[Opening Data shown section]
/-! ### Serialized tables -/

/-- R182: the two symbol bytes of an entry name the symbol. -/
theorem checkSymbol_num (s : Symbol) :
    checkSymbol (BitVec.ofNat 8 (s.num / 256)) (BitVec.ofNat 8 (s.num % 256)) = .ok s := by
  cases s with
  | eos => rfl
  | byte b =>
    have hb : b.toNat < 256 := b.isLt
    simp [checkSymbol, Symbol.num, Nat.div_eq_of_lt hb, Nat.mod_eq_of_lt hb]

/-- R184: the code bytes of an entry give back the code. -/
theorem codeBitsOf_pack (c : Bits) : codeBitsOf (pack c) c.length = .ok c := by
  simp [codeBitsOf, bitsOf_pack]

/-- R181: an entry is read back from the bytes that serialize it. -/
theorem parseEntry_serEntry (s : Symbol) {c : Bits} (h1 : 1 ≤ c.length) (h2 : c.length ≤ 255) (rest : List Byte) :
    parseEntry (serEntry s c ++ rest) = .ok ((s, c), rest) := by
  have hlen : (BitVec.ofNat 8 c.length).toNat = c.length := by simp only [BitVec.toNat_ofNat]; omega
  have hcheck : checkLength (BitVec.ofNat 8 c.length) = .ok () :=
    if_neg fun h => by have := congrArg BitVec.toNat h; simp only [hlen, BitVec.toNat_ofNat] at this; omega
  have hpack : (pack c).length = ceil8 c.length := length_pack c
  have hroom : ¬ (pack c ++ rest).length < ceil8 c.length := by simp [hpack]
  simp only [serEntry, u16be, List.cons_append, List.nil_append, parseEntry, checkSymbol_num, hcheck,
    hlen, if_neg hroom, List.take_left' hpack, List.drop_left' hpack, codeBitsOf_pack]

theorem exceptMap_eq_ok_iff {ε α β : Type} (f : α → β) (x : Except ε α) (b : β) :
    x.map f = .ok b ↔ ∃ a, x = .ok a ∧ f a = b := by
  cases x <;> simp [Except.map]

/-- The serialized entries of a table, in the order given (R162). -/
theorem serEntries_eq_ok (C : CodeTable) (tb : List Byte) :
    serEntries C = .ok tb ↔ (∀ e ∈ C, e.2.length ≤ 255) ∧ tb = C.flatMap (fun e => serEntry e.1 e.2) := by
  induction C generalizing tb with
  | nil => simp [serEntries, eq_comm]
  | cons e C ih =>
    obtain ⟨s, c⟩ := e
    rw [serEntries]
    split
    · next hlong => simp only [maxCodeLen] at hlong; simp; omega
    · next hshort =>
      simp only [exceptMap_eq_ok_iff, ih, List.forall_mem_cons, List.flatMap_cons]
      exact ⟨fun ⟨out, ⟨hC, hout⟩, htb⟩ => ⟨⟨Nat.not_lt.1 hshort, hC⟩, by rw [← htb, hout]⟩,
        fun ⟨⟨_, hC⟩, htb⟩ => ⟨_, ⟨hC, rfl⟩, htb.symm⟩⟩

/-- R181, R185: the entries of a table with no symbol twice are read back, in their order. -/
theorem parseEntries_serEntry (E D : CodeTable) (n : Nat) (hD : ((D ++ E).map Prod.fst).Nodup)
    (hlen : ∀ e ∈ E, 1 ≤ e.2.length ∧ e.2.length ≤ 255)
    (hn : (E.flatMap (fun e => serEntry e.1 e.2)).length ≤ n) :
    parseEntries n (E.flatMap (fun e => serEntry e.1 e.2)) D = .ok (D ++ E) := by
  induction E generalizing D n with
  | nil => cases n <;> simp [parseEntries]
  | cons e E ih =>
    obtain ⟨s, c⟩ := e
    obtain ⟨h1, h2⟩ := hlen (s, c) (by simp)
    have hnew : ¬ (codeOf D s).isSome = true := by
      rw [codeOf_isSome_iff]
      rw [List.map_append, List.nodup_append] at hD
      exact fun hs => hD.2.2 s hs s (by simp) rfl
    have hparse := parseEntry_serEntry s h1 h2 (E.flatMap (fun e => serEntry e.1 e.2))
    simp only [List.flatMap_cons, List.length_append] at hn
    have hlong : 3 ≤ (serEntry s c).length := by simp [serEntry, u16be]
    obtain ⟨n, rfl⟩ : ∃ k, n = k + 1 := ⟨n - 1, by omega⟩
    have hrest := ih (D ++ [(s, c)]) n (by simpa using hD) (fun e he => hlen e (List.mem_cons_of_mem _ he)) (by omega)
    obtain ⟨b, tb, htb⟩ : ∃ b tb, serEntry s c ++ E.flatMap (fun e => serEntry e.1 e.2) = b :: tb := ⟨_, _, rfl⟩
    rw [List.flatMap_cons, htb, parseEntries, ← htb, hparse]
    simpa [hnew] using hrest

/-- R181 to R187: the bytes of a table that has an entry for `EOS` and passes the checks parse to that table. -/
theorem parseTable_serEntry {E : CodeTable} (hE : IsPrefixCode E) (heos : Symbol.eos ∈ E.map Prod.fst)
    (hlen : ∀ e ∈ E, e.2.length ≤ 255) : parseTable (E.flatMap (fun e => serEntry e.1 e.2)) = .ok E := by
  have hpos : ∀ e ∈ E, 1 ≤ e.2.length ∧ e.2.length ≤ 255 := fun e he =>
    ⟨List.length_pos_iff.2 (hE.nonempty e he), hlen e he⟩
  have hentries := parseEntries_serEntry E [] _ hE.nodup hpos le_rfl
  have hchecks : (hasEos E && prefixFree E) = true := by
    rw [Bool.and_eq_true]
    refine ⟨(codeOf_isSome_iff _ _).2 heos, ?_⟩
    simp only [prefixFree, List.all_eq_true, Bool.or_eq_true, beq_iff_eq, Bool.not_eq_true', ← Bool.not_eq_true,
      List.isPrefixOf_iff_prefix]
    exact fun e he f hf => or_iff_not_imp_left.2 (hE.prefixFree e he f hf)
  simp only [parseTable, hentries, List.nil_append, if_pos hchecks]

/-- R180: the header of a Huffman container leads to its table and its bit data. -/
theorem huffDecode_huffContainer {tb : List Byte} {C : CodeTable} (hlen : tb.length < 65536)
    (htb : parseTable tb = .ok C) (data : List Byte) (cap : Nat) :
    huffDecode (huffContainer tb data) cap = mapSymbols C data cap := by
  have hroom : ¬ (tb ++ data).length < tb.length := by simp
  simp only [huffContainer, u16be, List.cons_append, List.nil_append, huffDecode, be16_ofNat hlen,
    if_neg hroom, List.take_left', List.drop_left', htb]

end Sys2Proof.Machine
[Closing Data shown section]
== Task prompt ==
Whenever the string "using" turns up in a line of the data, copy that line.

== Exercise output ==
    have hrest := ih (D ++ [(s, c)]) n (by simpa using hD) (fun e he => hlen e (List.mem_cons_of_mem _ he)) (by omega)
    simpa [hnew] using hrest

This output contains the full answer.